Reading Online Novel

Beautiful Bounty(11)



The massive door opened into a large open space with plenty of activity. Many officers were walking around, detectives too, and she saw the room to the right where she was booked, fingerprinted, and photographed. She shook off that horrible memory and began to look around, wondering what to do next. The guard who escorted her here had vanished.

Then, she saw him. Nikko. He noticed her right away, but was playing it cool. He stood next to a police officer, nodded in her direction, but made no move towards her. Apparently, he expected her to come to him. At first she was disoriented for a moment, and made no move towards Nikko. He was apparently her ride home. Her gaze swept the room, but she remained where she was, rooted to the spot. She heard the front doors open, saw a glimpse of the outside, and the Florida heat entered with the sunshine as a cop came in escorting a man in handcuffs. He appeared to be a vagrant, perhaps one of the city’s many homeless. Nikko’s attention was focused on his companion, still apparently engrossed in his conversation with the officer.

She began to fume. He was her ride home, wasn’t he? He gave her another one of his smirks, and she smirked back. The ass, she thought. As soon as his eyes left hers, she made for the door. She wasn’t going to wait around for him to shoot the breeze all day. He had taken his sweet time in getting her out on bail, and now he still kept her waiting. Waiting was not something she was good at, and she definitely wouldn’t be waiting around for him. He had to know how anxious she was to get home, and yet he continued his conversation with the young officer. They were both laughing quite raucously and both glanced her way. The police officer gazed appreciatively at her, and Nikko laughed again. Her eyes narrowed. Nikko clasped the man on the shoulder and gave it one of those caveman type gestures. She’d had enough. He wasn’t even looking at her now, and in disgust she marched towards the exit.

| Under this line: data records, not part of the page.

/-- The data phase of one lane. -/
def State.doLane (s : State) (st : Strand) (op : MemOp) (l : Lane) : LaneStep :=
  let d := st.at_.die
  let c := st.at_.core
  let k := s.core d c
  let fin (s : State) (x mark : Nat) : LaneStep := .done s { l with done := true, rdata := x, mark := mark }
  -- an atomic on bytes at hand: the write function, and the old value with its mark
  let rmw (s : State) (old mark : Nat) (w : State → List Byte → State) : LaneStep :=
    match op.kind with
    | .atomic o new =>
      (match if mark = 0 then atomicNew o l.size old l.wdata new else none with
       | some x => fin (w s (natBytesLE l.size x)) old mark
       | none => fin s old mark)
    | _ => fin s old mark
  match l.tgt with
  | .grant h off =>
    (match op.kind with
     | .load => let (x, m) := s.readGrant h off l.size; fin s x m
     | .store => fin (s.writeGrant h off (natBytesLE l.size l.wdata)) 0 0
     | .atomic _ _ => let (x, m) := s.readGrant h off l.size; rmw s x m fun s b => s.writeGrant h off b)
  | .forward h off =>
    if st.blocked.isNone then .wait s
    else (match s.forwarded h off l.size with
      | .ok s (x, m) => fin s x m
      | .wait s | .fail s => .wait s)
  | .opbuf off =>
    (match k.tileAt st.pdom.toNat off with
     | some t =>
       if t.state ≠ 2 && !(t.state = 3 && st.blocked.isSome) then .retry
       else
         (match op.kind with
          | .store => fin (s.writeOpbuf d c off (natBytesLE l.size l.wdata)) 0 0
          | _ => let (x, m) := k.readOpbuf off l.size; fin s x m)
     | none => .retry)
  | .remote _ _ _ _ pdom va => .wait (s.awaitPart st.at_ pdom va)
  | .phys pa g b p =>
    match homeOf pa with
    | .regs =>
      (match op.kind with
       | .load => fin { s with free := s.free + 8 } (bytesNat (s.regReadBytes st.level pa l.size)) 0
       | .store =>
         fin (if st.level then s.regWriteBytes 0 pa (natBytesLE l.size l.wdata) (l.size / 8 + 2) else s) 0 0
       | .atomic _ _ => rmw { s with free := s.free + 8 } (bytesNat (s.regReadBytes st.level pa l.size)) 0 fun s x =>
           if st.level then s.regWriteBytes 0 pa x (l.size / 8 + 2) else s)
    | home =>
      let off := pa % 32
      let pl : L2Place := { group := g, base := b, partid := p, hint := op.hint }
      (match op.kind with
       | .load =>
         (match s.lookAtom d (some c) (pa / 32) with
          | some (v, m) => fin (s.noteRead d (some c) pa pl v m) (getBytes v off l.size) m
          | none => (match home with | .dram j => .wait (s.askAtom st j pa l op.kind false) | _ => .retry))
       | .store =>
         if s.linkFull d pa then .retry
         else fin (s.writeAtom d (some c) pa (natBytesLE l.size l.wdata) op.strong (some pl)) 0 0
       | .atomic _ _ =>
         let write (s : State) (x : List Byte) : State := s.writeAtom d (some c) pa x op.strong (some pl)
         -- .b takes the bytes the core's L1 holds, every other scope those at the home; host memory takes .b as .s (R146)
         (match home with
          | .dram j =>
            if j = 3 || (j ≠ d && op.scope ≠ 0) then .wait (s.askAtom st j pa l op.kind true)
            else if op.scope ≠ 0 then
              rmw s (getBytes (s.atomData (pa / 32)) off l.size) (s.atomMark (pa / 32)) write
            else if s.linkFull d pa then .retry
            else
              (match s.lookAtom d (some c) (pa / 32) with
               | some (v, m) => rmw (s.noteRead d (some c) pa pl v m) (getBytes v off l.size) m write
               | none => .wait (s.askAtom st j pa l op.kind false))
          | _ => rmw s (getBytes (s.atomData (pa / 32)) off l.size) (s.atomMark (pa / 32)) write))

/-- How far an access has got: the state, the lanes, and whether any waits or has to issue again. -/
structure Progress where
  s : State
  lanes : List Lane
  waits : Bool
  again : Bool

/-- One lane, unless it is done. -/
def Progress.lane (st : Strand) (op : MemOp) (r : Progress) (l : Lane) : Progress :=
  if l.done then { r with lanes := r.lanes ++ [l] }
  else
    match r.s.doLane st op l with
    | .done s l => { r with s := s, lanes := r.lanes ++ [l] }
    | .wait s => { r with s := s, lanes := r.lanes ++ [l], waits := true }
    | .retry => { r with lanes := r.lanes ++ [l], again := true }

/-- Every lane not yet done, in ascending order (R218). -/
def State.doLanes (s : State) (st : Strand) (op : MemOp) : Progress :=
  op.lanes.foldl (Progress.lane st op) { s := s, lanes := [], waits := false, again := false }

/-! ### The end of an access -/

/-- The acquire that a strong load or atomic is (R139, R153). A strong CAS whose compare fails is an acquire too (R220). -/
def State.acquireOf (s : State) (st : Strand) (op : MemOp) : State :=
  if op.strong && op.kind != .store then s.acquire st.at_.die st.at_.core op.scope (st.bundle.map Prod.fst) st.at_ else s

/-- The register writes of a finished access: 4 × lane number is the place of a lane's bytes in a vector (R217). -/
def MemDest.writes (d : MemDest) (lanes : List Lane) : List RegWrite :=
  let x := match lanes with | l :: _ => l.rdata | [] => 0
  match d with
  | .none => []
  | .scalar i => (i.map fun i => RegWrite.s i (BitVec.ofNat 32 x)).toList
  | .pair lo hi =>
    (lo.map fun i => RegWrite.s i (BitVec.ofNat 32 x)).toList ++ (hi.map fun i => RegWrite.s i (BitVec.ofNat 32 (x / 2 ^ 32))).toList
  | .lanes i base => (i.map fun i => RegWrite.v i (lanes.foldl (fun v l => setBytes v (4 * l.n) (natBytesLE l.size l.rdata)) base)).toList
  | .low i => (i.map fun i => RegWrite.v i (BitVec.ofNat 256 x)).toList

/-- The window entry of a finished access: what it writes, or the causes its data brought, with the address of the lowest
such lane (R359). -/
def MemOp.pend (op : MemOp) : Pend :=
  let bad := op.lanes.filter fun l => l.mark != 0 && op.kind != .store
  { writes := op.dest.writes op.lanes, left := 0, arrived := false, flags := 0,
    causes := bad.foldl (fun c l => c ||| markCause l.mark) 0,
    tval := match bad with | l :: _ => BitVec.ofNat 64 l.va | [] => 0 }

/-- The cycle until which the bytes of a finished load serve the reuse table: the lease of its line in the L1, else, under the no-allocate
hint, one that starts now; none where an invalidation has met the fill (R86, R144, R154). -/
def Core.loadExpiry (k : Core) (now hint atom : Nat) : Option Nat :=
  match findSector k.l1 atom now with
  | some x => some x.expiry
  | none => if hint = 3 then some (now + k.lease) else none

/-- The atom that a lane of device or host memory has read. -/
def Lane.atom? (l : Lane) : Option Nat :=
  match l.tgt with
  | .phys pa _ _ _ => if homeOf pa != .regs && l.mark = 0 then some (pa / 32) else none
  | _ => none

/-- A weak LDV that has not matched enters the reuse table with its result (R84, R85). Only loads of device and host memory with good data
do: nothing of R86 kills an entry of the register range or of another bundle's grant (assumption 67). -/
def State.noteLoad (s : State) (st : Strand) (op : MemOp) : State :=
  match op.key, op.dest with
  | some q, .lanes _ base =>
    let k := s.core st.at_.die st.at_.core
    let atoms := op.lanes.filterMap Lane.atom?
    let ends := atoms.filterMap (k.loadExpiry s.cycle op.hint)
    if atoms.length < op.lanes.length || ends.length < atoms.length then s
    else
      let l : ReuseLoad :=
        { atoms := atoms.eraseDups, pages := (op.lanes.map fun l => pageOf l.va).eraseDups,
          expiry := ends.foldl min (s.cycle + k.lease), bundle := st.bundle.map Prod.fst, maker := st.at_ }
      let e : ReuseEntry :=
        { set := q.set, key := q, result := op.lanes.foldl (fun v l => setBytes v (4 * l.n) (natBytesLE l.size l.rdata)) base,
          name := none, flags := 0, load := some l }
      s.setCore st.at_.die st.at_.core { k with reuse := enterReuse k.reuse e }
  | _, _ => s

Just as she reached the double doors, she heard him. “Whoa, Ronnie! Trying to escape already, are you?” His husky tone was right behind her, in her ear as she pulled on the heavy doors. His voice dropped to a whisper. “You are awfully good at running away.” She wasn’t a fool, and caught the double entendre. Referring to their last encounter, their almost night together, when she fled from him in the parking lot at Pier Sixty on Clearwater Beach just made her anger more intense.

“Running!” she whipped out, turning on her heel. “I want out of here now, and my idea of now is not having to wait around for you and your buddy to finish swapping stories about your latest conquests.” Two could play his game. Just because his brothers were now related to Monica, and they ran the bail bondsmen company that helped to arrange her release, didn’t mean she was indebted to him, and had to wait around for him. They had a past, and that past couldn’t be swept under the carpet because he had come to bail her out. He’d probably done it on purpose, offered to come, just to rub her nose in it.

His smirk softened. She thought she saw a glimpse of regret, maybe sympathy, in his narrowed blue eyes, before the disarming smile that was all charm was back in place. “Oh, Ronnie,” he shook his head. “You haven’t changed at all, still an ice princess one minute, then a scorching flame with a smart kissable mouth the next.” A smart mouth he remembered well. One that tempted him with full pink lips. He couldn’t resist putting her back in her place when she bit her bottom lip causing something inside of him to stir. “Well, except for the fact that you’re a hardened criminal.” He saw her nostrils flare, and her brown eyes flashed fire. But he couldn’t help it. It was who he was. He liked to tease, especially ice princesses like her.

“I’m innocent!” She hissed back at him, her foot stomping the cement of the threshold to the police station. His blue eyes sparkled, and she gave him her fiercest glare, shook her head, and began her grand exit out the doors, but before she could take even one step, his hand was on her elbow, and the explosion the contact created almost had her stumbling down the steps of the police station right onto Eighth Ave.

“Not so fast, Ronnie! My little runner.” He saw her expression and her fingers curling into a fist. He shook his head. “Come,” he indicated with his chin over his shoulder, “You little minx, my car is in back anyway,” he added when her gaze returned to him.

She turned on her heel, yanking her elbow out of his grasp, stormed around him, and made her way to the rear of the police station. She heard his laugh behind her, and inside she was fuming at the sheer frustration of the situation he seemed to find so humorous.